We are a small educational 501(c)(3) and would like to start a scholarship endowment. As the executive director, I have spoken with two organizations regarding the endowment and they both have given me their costs. One of our board members would like to do a Request For Proposals. Others believe that the cost from one of the individuals is very reasonable. Do we have to do an RFP or invite a group of organizations to bid?
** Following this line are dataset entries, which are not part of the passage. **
/-! ## setRxQueue -/

@[simp] theorem setRxQueue_pending (q : List Frame) (p : InPort) : (setRxQueue s q p).pending = s.pending := by cases p <;> rfl
@[simp] theorem setRxQueue_inReset (q : List Frame) (p : InPort) : (setRxQueue s q p).inReset = s.inReset := by cases p <;> rfl
@[simp] theorem setRxQueue_role (q : List Frame) (p : InPort) : (setRxQueue s q p).role = s.role := by cases p <;> rfl
@[simp] theorem setRxQueue_position (q : List Frame) (p : InPort) : (setRxQueue s q p).position = s.position := by cases p <;> rfl
@[simp] theorem setRxQueue_rangeBase (q : List Frame) (p : InPort) : (setRxQueue s q p).rangeBase = s.rangeBase := by cases p <;> rfl
@[simp] theorem setRxQueue_lanes (q : List Frame) (p : InPort) : (setRxQueue s q p).lanes = s.lanes := by cases p <;> rfl
@[simp] theorem setRxQueue_decks (q : List Frame) (p : InPort) : (setRxQueue s q p).decks = s.decks := by cases p <;> rfl
@[simp] theorem setRxQueue_sections (q : List Frame) (p : InPort) : (setRxQueue s q p).sections = s.sections := by cases p <;> rfl
@[simp] theorem setRxQueue_segregation (q : List Frame) (p : InPort) : (setRxQueue s q p).segregation = s.segregation := by cases p <;> rfl
@[simp] theorem setRxQueue_limits (q : List Frame) (p : InPort) : (setRxQueue s q p).limits = s.limits := by cases p <;> rfl
@[simp] theorem setRxQueue_policy (q : List Frame) (p : InPort) : (setRxQueue s q p).policy = s.policy := by cases p <;> rfl
@[simp] theorem setRxQueue_gaps (q : List Frame) (p : InPort) : (setRxQueue s q p).gaps = s.gaps := by cases p <;> rfl
@[simp] theorem setRxQueue_defaultUnit (q : List Frame) (p : InPort) : (setRxQueue s q p).defaultUnit = s.defaultUnit := by cases p <;> rfl
@[simp] theorem setRxQueue_records (q : List Frame) (p : InPort) : (setRxQueue s q p).records = s.records := by cases p <;> rfl
@[simp] theorem setRxQueue_departures (q : List Frame) (p : InPort) : (setRxQueue s q p).departures = s.departures := by cases p <;> rfl
@[simp] theorem setRxQueue_offers (q : List Frame) (p : InPort) : (setRxQueue s q p).offers = s.offers := by cases p <;> rfl
@[simp] theorem setRxQueue_reservations (q : List Frame) (p : InPort) : (setRxQueue s q p).reservations = s.reservations := by cases p <;> rfl
@[simp] theorem setRxQueue_trials (q : List Frame) (p : InPort) : (setRxQueue s q p).trials = s.trials := by cases p <;> rfl
@[simp] theorem setRxQueue_chainSeq (q : List Frame) (p : InPort) : (setRxQueue s q p).chainSeq = s.chainSeq := by cases p <;> rfl
@[simp] theorem setRxQueue_holds (q : List Frame) (p : InPort) : (setRxQueue s q p).holds = s.holds := by cases p <;> rfl
@[simp] theorem setRxQueue_voyage (q : List Frame) (p : InPort) : (setRxQueue s q p).voyage = s.voyage := by cases p <;> rfl
@[simp] theorem setRxQueue_pendingClear (q : List Frame) (p : InPort) : (setRxQueue s q p).pendingClear = s.pendingClear := by cases p <;> rfl
@[simp] theorem setRxQueue_stowClock (q : List Frame) (p : InPort) : (setRxQueue s q p).stowClock = s.stowClock := by cases p <;> rfl
@[simp] theorem setRxQueue_heelOffset (q : List Frame) (p : InPort) : (setRxQueue s q p).heelOffset = s.heelOffset := by cases p <;> rfl
@[simp] theorem setRxQueue_trimOffset (q : List Frame) (p : InPort) : (setRxQueue s q p).trimOffset = s.trimOffset := by cases p <;> rfl
@[simp] theorem setRxQueue_reportSerial (q : List Frame) (p : InPort) : (setRxQueue s q p).reportSerial = s.reportSerial := by cases p <;> rfl
@[simp] theorem setRxQueue_reportState (q : List Frame) (p : InPort) : (setRxQueue s q p).reportState = s.reportState := by cases p <;> rfl
@[simp] theorem setRxQueue_reportTimer (q : List Frame) (p : InPort) : (setRxQueue s q p).reportTimer = s.reportTimer := by cases p <;> rfl
@[simp] theorem setRxQueue_report (q : List Frame) (p : InPort) : (setRxQueue s q p).report = s.report := by cases p <;> rfl
@[simp] theorem setRxQueue_emitting (q : List Frame) (p : InPort) : (setRxQueue s q p).emitting = s.emitting := by cases p <;> rfl
@[simp] theorem setRxQueue_buffer (q : List Frame) (p : InPort) : (setRxQueue s q p).buffer = s.buffer := by cases p <;> rfl
@[simp] theorem setRxQueue_heldToken (q : List Frame) (p : InPort) : (setRxQueue s q p).heldToken = s.heldToken := by cases p <;> rfl
@[simp] theorem setRxQueue_log (q : List Frame) (p : InPort) : (setRxQueue s q p).log = s.log := by cases p <;> rfl
@[simp] theorem setRxQueue_nextExc (q : List Frame) (p : InPort) : (setRxQueue s q p).nextExc = s.nextExc := by cases p <;> rfl
@[simp] theorem setRxQueue_notices (q : List Frame) (p : InPort) : (setRxQueue s q p).notices = s.notices := by cases p <;> rfl
@[simp] theorem setRxQueue_enables (q : List Frame) (p : InPort) : (setRxQueue s q p).enables = s.enables := by cases p <;> rfl
@[simp] theorem setRxQueue_armed (q : List Frame) (p : InPort) : (setRxQueue s q p).armed = s.armed := by cases p <;> rfl
@[simp] theorem setRxQueue_origFwd (q : List Frame) (p : InPort) : (setRxQueue s q p).origFwd = s.origFwd := by cases p <;> rfl
@[simp] theorem setRxQueue_origRet (q : List Frame) (p : InPort) : (setRxQueue s q p).origRet = s.origRet := by cases p <;> rfl
@[simp] theorem setRxQueue_passFwd (q : List Frame) (p : InPort) : (setRxQueue s q p).passFwd = s.passFwd := by cases p <;> rfl
@[simp] theorem setRxQueue_passRet (q : List Frame) (p : InPort) : (setRxQueue s q p).passRet = s.passRet := by cases p <;> rfl
@[simp] theorem setRxQueue_lastFwd (q : List Frame) (p : InPort) : (setRxQueue s q p).lastFwd = s.lastFwd := by cases p <;> rfl
@[simp] theorem setRxQueue_lastRet (q : List Frame) (p : InPort) : (setRxQueue s q p).lastRet = s.lastRet := by cases p <;> rfl
@[simp] theorem setRxQueue_drivenFwd (q : List Frame) (p : InPort) : (setRxQueue s q p).drivenFwd = s.drivenFwd := by cases p <;> rfl
@[simp] theorem setRxQueue_drivenRet (q : List Frame) (p : InPort) : (setRxQueue s q p).drivenRet = s.drivenRet := by cases p <;> rfl
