/-- What a command that takes a frame comes to: nothing in reset, an arrival alone, or the action, on a state whose flags,
enables and armed are still those the event began with. -/
theorem takeFrame_cases (p : InPort) (f : Frame) (mine : State → Bool) (act : State → State) (s : State) :
    takeFrame p f mine act s = s
      ∨ (∃ w, masking w = masking s ∧ takeFrame p f mine act s = endEvent s w)
      ∨ ∃ w, masking w = masking s ∧ w.notices = s.notices ∧ takeFrame p f mine act s = endEvent s (act w) := by
  unfold takeFrame
  split
  · exact .inl rfl
  right
  generalize line : (if (rxQueue s p).head? = some f then s else arrive s p f) = w
  have mask : masking w = masking s := by rw [← line]; split <;> simp [masking_arrive]
  dsimp only
  split
  · rename_i ready
    simp only [Bool.and_eq_true, decide_eq_true_eq] at ready
    obtain ⟨⟨-, first⟩, -⟩ := ready
    refine .inr ⟨_, (masking_setRxQueue w _ p).trans mask, ?_, rfl⟩
    rw [setRxQueue_notices, ← line]
    split
    · rfl
    · rename_i behind
      rw [← line, if_neg behind] at first
      exact arrive_notices_of_first behind first
  · exact .inl ⟨w, mask, rfl⟩

/-- A command that takes a frame keeps the condition where its action leaves enables and armed alone. -/
theorem quiet_takeFrame {p : InPort} {f : Frame} {mine : State → Bool} {act : State → State}
    (k : ∀ u, NotRearmed u (act u)) {s : State} (quiet : ArmedQuiet s) : ArmedQuiet (takeFrame p f mine act s) := by
  obtain same | ⟨w, mask, waits⟩ | ⟨w, mask, -, taken⟩ := takeFrame_cases p f mine act s
  · rw [same]; exact quiet
  · rw [waits]; exact (NotRearmed.of_masking mask).quiet_endEvent quiet
  · rw [taken]; exact ((NotRearmed.of_masking mask).trans (k w)).quiet_endEvent quiet

theorem quiet_takeOrder {f : Frame} {act : State → State} (k : ∀ u, masking (act u) = masking u) {s : State}
    (quiet : ArmedQuiet s) : ArmedQuiet (takeOrder f act s) :=
  quiet_takeFrame (fun u => .of_masking ((k _).trans (masking_passDown u f))) quiet

/-- An addressed request keeps the condition where its action leaves enables and armed alone. -/
theorem quiet_serve {q : ReqHead} {body : ReqBody} {act : State → Answer} (k : ∀ u, masking (act u).st = masking u)
    {s : State} (quiet : ArmedQuiet s) : ArmedQuiet (serve q body act s) :=
  quiet_takeFrame (fun u => (NotRearmed.of_masking (t := (clearPending (act u)).st) (k u)).trans (notRearmed_finish q _)) quiet

/-! ## ACK NOTICES and SET ENABLES -/

theorem ackNotices_attention {flags : NoticeSet} {s : State}
    (left : noticeAny (noticeAnd (noticeMinus s.notices flags) s.enables) = true) :
    (clearPending (actAckNotices flags s)).after = .attention := if_pos left

theorem ackNotices_nothing {flags : NoticeSet} {s : State}
    (left : ¬ noticeAny (noticeAnd (noticeMinus s.notices flags) s.enables) = true) :
    (clearPending (actAckNotices flags s)).after = .nothing := if_neg left

theorem setEnables_attention {enables : NoticeSet} {s : State} (armed : s.armed = true)
    (new : noticeAny (noticeAnd s.notices (noticeMinus enables s.enables)) = true) :
    (clearPending (actSetEnables enables s)).after = .attention := if_pos (by rw [armed, new]; rfl)

theorem setEnables_nothing {enables : NoticeSet} {s : State}
    (silent : ¬ (s.armed = true ∧ noticeAny (noticeAnd s.notices (noticeMinus enables s.enables)) = true)) :
    (clearPending (actSetEnables enables s)).after = .nothing := if_neg (mt Bool.and_eq_true_iff.1 silent)

/-- ACK NOTICES: an enabled flag left set gives ATTENTION, which clears armed (R180). -/
theorem quiet_ackNotices (q : ReqHead) (flags : NoticeSet) (s : State) :
    ArmedQuiet (finish q (clearPending (actAckNotices flags s))) := by
  by_cases left : noticeAny (noticeAnd (noticeMinus s.notices flags) s.enables) = true
  · rw [finish_attention (ackNotices_attention left)]
    exact quiet_of_disarmed (emitAttention_armed _)
  · rw [finish_nothing (ackNotices_nothing left)]
    exact fun _ => Bool.eq_false_iff.2 left

/-- SET ENABLES: while armed is set, a flag set under a new enable gives ATTENTION, which clears armed (R181). -/
theorem quiet_setEnables (q : ReqHead) (enables : NoticeSet) {s : State} (quiet : ArmedQuiet s) :
    ArmedQuiet (finish q (clearPending (actSetEnables enables s))) := by
  by_cases new : s.armed = true ∧ noticeAny (noticeAnd s.notices (noticeMinus enables s.enables)) = true
  · obtain ⟨armed, new⟩ := new
    rw [finish_attention (setEnables_attention armed new)]
    exact quiet_of_disarmed (emitAttention_armed _)
  · rw [finish_nothing (setEnables_nothing new)]
    intro (armed : s.armed = true)
    have none : noticeAny (noticeAnd s.notices (noticeMinus enables s.enables)) = false :=
      Bool.eq_false_iff.2 fun set => new ⟨armed, set⟩
    exact noneEnabled_of_newEnables (quiet armed) none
Can we just use the two offers?  

A 501(c)(3) nonprofit is not normally required to go through a bidding process for its vendors.  It certainly makes sense to get bids for major projects like new construction, where capacity and prices can vary significantly, but unless you have some unusual provision in your governing documents, it is very unlikely that you would be required to get more bids here.  A board may want to know how you chose the two vendors you spoke with, and whether you went to recognized money managers or friends with start-up ventures.  They may want to ask another organization or two that they know have had particularly good investment results or are particularly responsive to their clients.   I wouldn’t recommend a broad RPF for such a small job.  It would be a lot more work for everyone with very little extra benefit for anyone.

As a small group just starting an endowment, even different fee structures are not likely to result in significantly different absolute costs for your charity.  If you sign an easily terminable contract, you don’t have much risk.  I don’t see why you would need more choices, but if I were the E.D., I would want to be sure that my board had enough choices of qualified vendors to be comfortable making the selection.